Who Is Poisoning U.S. Diplomats? // A mysterious ailment is striking American embassy workers around the globe

Ever heard of diplomats’ disease? It started in the US Embassy in Cuba and has reappeared in a US consulate in China. No coincidence. Same symptoms—really rare symptoms. American diplomats (and their wives and kids) are reporting that they hear static in their heads and the sound of marbles rolling around. Not your everyday kind of medical complaint.

There is nothing like it in the medical books, or in the history books. Elderly people who are losing their hearing often complain of hearing static. But no one has ever reported hearing marbles rolling around inside their skulls. It is a symptom that has left doctors scratching their heads.

All the patients are giving the same description of the problem. This is the type of thing that can happen when psychiatric patients swap symptom stories in the waiting room…sort of a one-up “I am sicker than you” competition. But it is a bit puzzling when very non-hysterical diplomats on opposite sides of the planet, who have never talked to each other, describe the same complaint independently. How is it that they all came up with the same comparison—“rolling marbles”—to describe the noise in their heads?

Until this week, any mention of “rolling marbles” was deliberately withheld from the media. It was not circulated on any diplomatic messaging, texting or encrypted email service…sort of like the old-school police trick of not telling news reporters about certain elements of a murder scene so that the cops can quickly weed out the wackos who call in to confess to every crime they hear about in the media. If the caller cannot describe the position in which he allegedly left the body, then he wasn’t there.

US government investigators are now reaching the conclusion that the most logical explanation for American diplomats giving the same “rolling marbles” description is that they were actually hearing the same thing. And that is really scary. What could have caused them to hear the sound of rolling marbles, and why was it happening to US diplomats on both sides of the planet?

Here is a clue, the old spies tell me. This unique sound was heard only by American diplomats and their families living in Cuba and China.

Last week The Washington Post, The New York Times, and other media outlets began reporting that American diplomats and their families have actually been falling ill since 2016 with mysterious symptoms that, according to the State Department, are like those “following concussion or minor traumatic brain injury.” The illness has even led to the evacuation of diplomatic families from China. This is not science fiction.

The old spies indicated to me that “rolling marbles” is the new sound of communist espionage. Seriously? A commie brain beam? Should all US diplomats now wear tinfoil hats to shield them from the sound of rolling marbles? Why would some nutter of a communist spy chief invent such useless technology?

I could almost understand it if the commies were beaming the sound of dripping water as a high-tech form of Chinese water torture, but rolling marbles? Who cares if diplomats hear rolling marbles in their sleep?

Not a joke, the old spies say. The communists have used similar types of energy beams for espionage before. They once used an invisible microwave beam to spy on American diplomats in Moscow.

Microwave?

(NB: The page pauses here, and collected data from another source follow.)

-- ==== Sys2Proof/Laws/Link.lean ====
section
/-! SUPPORT. What the shared operations of the Link Interface do: channels, admission, responses, the arbiter, and the moment
within which every command acts. -/

namespace Sys2Proof.Machine

/-! ## Channels -/

@[simp] theorem chanOf_setChan (l : Link) (ch : Channel) (c : ChannelState) : chanOf (setChan l ch c) ch = c := by
  cases ch <;> rfl

theorem chanOf_setChan_ne {l : Link} {ch ch' : Channel} {c : ChannelState} (h : ch' ≠ ch) :
    chanOf (setChan l ch c) ch' = chanOf l ch' := by
  cases ch <;> cases ch' <;> first | rfl | exact absurd rfl h

/-- Every field of the Link Interface but the channel's is kept by `setChan`. -/
theorem setChan_fields (l : Link) (ch : Channel) (c : ChannelState) :
    (setChan l ch c).assembler = l.assembler ∧ (setChan l ch c).gapTimer = l.gapTimer
      ∧ (setChan l ch c).errorCount = l.errorCount ∧ (setChan l ch c).degraded = l.degraded
      ∧ (setChan l ch c).owed = l.owed ∧ (setChan l ch c).sending = l.sending ∧ (setChan l ch c).rate = l.rate
      ∧ (setChan l ch c).rateOverride = l.rateOverride ∧ (setChan l ch c).lane = l.lane
      ∧ (setChan l ch c).laneOverride = l.laneOverride ∧ (setChan l ch c).nextId = l.nextId := by
  cases ch <;> simp [setChan]

@[simp] theorem owes_setOwed_self (o : Owed) (k : NoticeKind) (b : Bool) : owes (setOwed o k b) k = b := by
  cases k <;> rfl

theorem owes_setOwed_ne {o : Owed} {k k' : NoticeKind} {b : Bool} (h : k' ≠ k) :
    owes (setOwed o k b) k' = owes o k' := by
  cases k <;> cases k' <;> first | rfl | exact absurd rfl h

/-! ## Agreement on everything but the link's mail -/

/-- Two states agree on every part outside the Link Interface. -/
def Agree (s t : State) : Prop := ∀ p : Part, p.same s t

theorem Agree_refl (s : State) : Agree s s := fun p => by cases p <;> rfl

theorem Agree_trans {s t u : State} (h : Agree s t) (g : Agree t u) : Agree s u := fun p => by
  have a := h p; have b := g p
  cases p <;> simp_all [Part.same]

theorem Agree_setLink (s : State) (l : Link) : Agree s (s.setLink l) := fun p => by cases p <;> rfl

theorem Agree_setDraws (s : State) (d : Draws) : Agree s (s.setDraws d) := fun p => by cases p <;> rfl

theorem Keeps_of_Agree {changed : List Part} {s t u : State} (h : Keeps changed s t) (g : Agree t u) :
    Keeps changed s u := fun p hp => by
  have a := h p hp; have b := g p
  cases p <;> simp_all [Part.same]

theorem Keeps_refl (changed : List Part) (s : State) : Keeps changed s s := fun p _ => by cases p <;> rfl

/-- What `Agree` says, part by part. -/
theorem Agree_iff {s t : State} :
    Agree s t ↔ t.power = s.power ∧ t.pins = s.pins ∧ t.straps = s.straps ∧ t.scale = s.scale ∧ t.card = s.card
      ∧ t.staff = s.staff ∧ t.ticket = s.ticket ∧ t.journal = s.journal ∧ t.drawer = s.drawer ∧ t.lamps = s.lamps
      ∧ t.print = s.print ∧ t.port = s.port ∧ t.store = s.store ∧ t.pending = s.pending := by
  constructor
  · intro h
    exact ⟨h .power, h .pins, h .straps, h .scale, h .card, h .staff, h .ticket, h .journal, h .drawer, h .lamps,
      h .print, h .port, h .store, h .pending⟩
  · rintro ⟨h1, h2, h3, h4, h5, h6, h7, h8, h9, h10, h11, h12, h13, h14⟩ p
    cases p <;> assumption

As in microwave ovens? Wouldn’t that cook their brains?

No, not at low power. But yes, some US diplomats in Moscow were getting really sick until we figured out what was happening and made the Russians stop. The old spies told me how the microwave espionage beam worked and how the whole techno-torture war began.
At the beginning of the Cold War, there was no technology, just brute force. If the Russians wanted information from an American they suspected was a spy, they would simply kidnap a low-ranking army officer or junior diplomat, take him to East Berlin, drug him, torture him, and kill him. Then, after the interrogation, they would dump his body back in the American Zone.

That stopped when General Singlaub kidnapped one of the Russian kidnappers, shot him, and dumped his body in a trash can outside the Russian Embassy, which was followed by a lengthy lecture to the Russians on their obligation to ensure prompt garbage removal. The Russians stopped killing American diplomatic personnel outright, switching instead to other means of tracking American agents.

In front of every American diplomatic office building, the Russians spread a powder that could only be seen through ultraviolet glasses. Even if an agent jumped into a waiting car and escaped his Russian pursuers, the telltale ultraviolet footprints would eventually lead the Russians to the doorstep of whichever apartment building the American had visited in Moscow.

The rest was predictable. The Russians would arrest everyone in the building and take them in for interrogation, and the interior of each apartment was searched for the ultraviolet tracks left by the American. Listening devices were then installed in the apartment of the American collaborator, who was followed to identify other American agents in Moscow.

The ultraviolet powder was simple and effective, but it had one major drawback—it washed off in rain and snow. There was a lot of rain and snow in Moscow. So the Russians switched to dusting the American Embassy stairs with radioactive powder. No matter how much it snowed and rained, enough of the radioactive trail remained that it could be detected with a Geiger counter.